But of course, what I really loved the most about young Mori was her devotion to science fiction books and, to a lesser degree, fantasy. Samuel B. Delany, Robert Heinlein, Robert Silverberg, Anne McCaffrey, Ursula K. Le Guin, Tolkein, to whom she's devoted, ... way too many authors to list them all to be honest. This book is a science fiction fan's idea of heaven. Mori recounts the events that are happening in her life in a very matter-of-fact way and the books she reads form a very natural part of the telling of the story: it's quite clear they are part of the very fabric of her being. It's seamlessly done - really, really clever writing.

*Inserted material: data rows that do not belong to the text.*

/-- Send a message to a core; a kind a FENCE waits for is noted at the thread (07_memory R154). -/
def State.send (s : State) (tgt : Nat) (body : Load) (fenced : Bool) (rel : Nat := 0) : State :=
  let t := s.iss.thr
  let th := s.thread t
  let num := th.remSent + 1
  let m : Msg := { owner := s.owner t s.iss.b.pc, src := coreOf t, tgt := tgt, num := num, body := body, rel := rel }
  let s := s.setThread t { th with remSent := num, remOut := if fenced then th.remOut ++ [num] else th.remOut }
  { s with net := s.net ++ [m] }

/-- The first message from one core to another that `p` picks of those that are the oldest of their VF, each of which
has a channel of its own (24_device R392), and the others; `past`: VFs whose oldest has been passed over. -/
def takeMsg (src tgt : Nat) (p : Msg → Bool) : List Nat → List Msg → Option (Msg × List Msg)
  | _, [] => none
  | past, m :: r =>
    let mine := decide (m.src = src ∧ m.tgt = tgt)
    if mine && !past.contains m.owner.vf && p m then some (m, r)
    else
      match takeMsg src tgt p (if mine then m.owner.vf :: past else past) r with
      | some (q, r) => some (q, m :: r)
      | none => none

/-- Is traffic of a VF from a core to another on its way there? What the core sends after it arrives after it (R20,
24_device R392). -/
def State.meshBusy (s : State) (vf src tgt : Nat) : Bool :=
  decide (src ≠ tgt) && s.net.any fun m => decide (m.src = src) && decide (m.tgt = tgt) && decide (m.owner.vf = vf)

/-- Does a message store at its target, or add there? -/
def Load.stores : Load → Bool
  | .rst _ _ _ | .radd _ _ _ => true
  | _ => false

/-- Is a store to a local store that the issuer made before an engine's request still on its way (11_engines R212, 10_matrix
R190)? DESIGN CHOICE (entry 45): one of a handler to its own core, which waits for that handler to end (07_memory R156), is not
waited for, so that a queue drains without the handler (R217). -/
def State.storesOut (s : State) (o : Owner) : Bool :=
  s.net.any fun m => m.body.stores && decide (m.owner.thr = o.thr) && decide (m.owner.inc = o.inc) && decide (m.num ≤ o.sent) &&
    !(decide (slotOf o.thr = 7) && decide (m.tgt = coreOf o.thr))

/-- May a message be performed: where it releases, those its thread sent before it are (07_memory R143, 08_barrier
R165)? -/
def Msg.cleared (m : Msg) (net : List Msg) : Bool :=
  !(net.any fun x => decide (0 < x.num) && decide (x.num < m.rel) && decide (x.owner.thr = m.owner.thr) &&
    decide (x.owner.inc = m.owner.inc))

/-- A message that `p` picks at its target, while no handler runs there and its sender is not holding it (R156, R15). -/
def State.onMsg (s : State) (src tgt : Nat) (p : Msg → Bool) (k : Msg → State → State) : State :=
  match takeMsg src tgt (fun m => p m && !m.held && m.cleared s.net) [] s.net with
  | none => s
  | some (m, rest) => if s.isFree (tgt * 8 + 7) then k m { s with net := rest } else s

/-- A privileged bundle: PRIV reason 1 in user mode (17_context R302). -/
def State.system (s : State) (k : State) : State := if s.cur.sysMode then k else s.trap (privErr 1)

end Sys2Proof.Machine
end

As with all clever stories information is fed to the reader in a slow drip-feed. How Morganna died, what the problem is with the mother, what Mori's former life in The Valleys was like and so on. We watch as she grows up, her struggles at school with other pupils, her struggle to find friends and how her life is slowly transformed towards the end of the book. Her ambiguity as regards doing magic and her dealings with the fairies is a real source of unease for her, she worries constantly about what kind of person she is. Is she good or evil? We know of course and it's quite heart-breaking to see her inward struggle to make sense of it all.

I feel incredibly lucky to have happened on Among Others as my first book for the Once Upon a Time challenge. I've had it on my Kindle for a year or so and not got around to it so now was the perfect time. The author, Jo Walton, is apparently a Welsh-Canadian, not sure which part of her nationality is prevalent but the writing just felt Welsh to me. Among Others won the 2011 Nebula award for best novel and the Hugo award in 2012 for the same. I'm not remotely surprised. I'm currently reading her new book of essays about rereading science fiction, What Makes This Book so Great. Already I know I'm going to want to own it (it's a library book) and plan to stick it on my birthday list in a few weeks time.

So that's my first book read for Once Upon a Time VIII, and Among Others also qualifies as my book 11 for Bev's Mount TBR challenge.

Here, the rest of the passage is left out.